Objectives: The objective was to identify predictors of true negatives in lung nodules (LNs) with computed tomography-guided percutaneous biopsy (CTPB)-based benign pathological results.
Materials and methods: We included 90 total patients between January 2013 and December 2017 that had CTPB-based nonspecific benign pathologies and used these patients as a training group to accurately identify true-negative predictors. A validation group of 50 patients from January 2018 to June 2019 to confirm predictor reliability.

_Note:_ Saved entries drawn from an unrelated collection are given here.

theorem sendHello_only (s : State) (l : Fin 4)  : Only [.out, .links] s (sendHello s l) := by
  unfold sendHello
  repeat' first
    | ((fail_if_no_progress extract_lets +onlyGivenNames x); refine Only.cut (L := [.out, .links]) (s := s) (x := x) ?_ ?_; rotate_left; intro hx; clear_value x; rotate_left; dsimp only [x])
    | ((fail_if_no_progress extract_lets +onlyGivenNames x); refine Only.named (b := x.not) ?_; clear_value x)
    | (fail_if_no_progress extract_lets +onlyGivenNames x)
    | with_reducible apply Only.refl
    | with_reducible assumption
    | (with_reducible apply Only.ite <;> intro _)
    | with_reducible (apply Only.step (M := [.links]); rotate_left; apply modLink_only; decide)
    | with_reducible (apply Only.step (M := [.out]); rotate_left; apply outLink_only; decide)
    | with_reducible (refine Only.sndEq (by assumption) ?_)
    | with_reducible (refine Only.fstEq (by assumption) ?_)
    | dsimp only
    | dsimp +zetaDelta only
    | split
    | (clear_value *; split)

theorem shelfRequest_only (s : State)  : Only [.out, .links, .lnk, .cnt] s (shelfRequest s) := by
  unfold shelfRequest
  repeat' first
    | ((fail_if_no_progress extract_lets +onlyGivenNames x); refine Only.cut (L := [.out, .links, .lnk, .cnt]) (s := s) (x := x) ?_ ?_; rotate_left; intro hx; clear_value x; rotate_left; dsimp only [x])
    | ((fail_if_no_progress extract_lets +onlyGivenNames x); refine Only.named (b := x.not) ?_; clear_value x)
    | (fail_if_no_progress extract_lets +onlyGivenNames x)
    | with_reducible apply Only.refl
    | with_reducible assumption
    | (with_reducible apply Only.ite <;> intro _)
    | with_reducible (apply Only.step (M := [.out, .links, .cnt]); rotate_left; apply linkSend_only; decide)
    | with_reducible (apply Only.step (M := [.lnk]); rotate_left; exact modLnk_only_lnk _ _ (by intro k; rfl); decide)
    | with_reducible (apply Only.step (M := [.links]); rotate_left; exact modLnk_only_links _ _ (by intro k; rfl); decide)
    | with_reducible (apply Only.step (M := [.links, .lnk]); rotate_left; apply modLnk_only; decide)
    | with_reducible (refine Only.sndEq (by assumption) ?_)
    | with_reducible (refine Only.fstEq (by assumption) ?_)
    | dsimp only
    | dsimp +zetaDelta only
    | split
    | (clear_value *; split)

Results: CTPB was conducted on 90 LNs from the training group. True-negative and false-negative CTPB-based pathologies were obtained for 79 and 11 LNs, respectively. CTPB-based benign results had a negative predictive value of 87.8% (79/90). Univariate and multivariate analyses revealed younger age (P = 0.019) and CTPB-based chronic inflammation with fibroplasia (P = 0.010) to be true-negative predictors. A predictive model was made by combining these two prognostic values as follows: score = -7.975 + 0.112 × age -2.883 × CTPB-based chronic inflammation with fibroplasia (0: no present; 1: present). The area under receiver operator characteristic (ROC) curve was 0.854 (P < 0.001). To maximize sensitivity and specificity, we selected a cutoff risk score of -0.1759. The application of this model to the validation group yielded an area under the ROC curve of 0.912 (P < 0.001).
Conclusions: Our predictive model showed good predictive ability for identifying true negatives among CTPB-based benign pathological results.
Keywords: Benign; biopsy; false; lung nodule; true.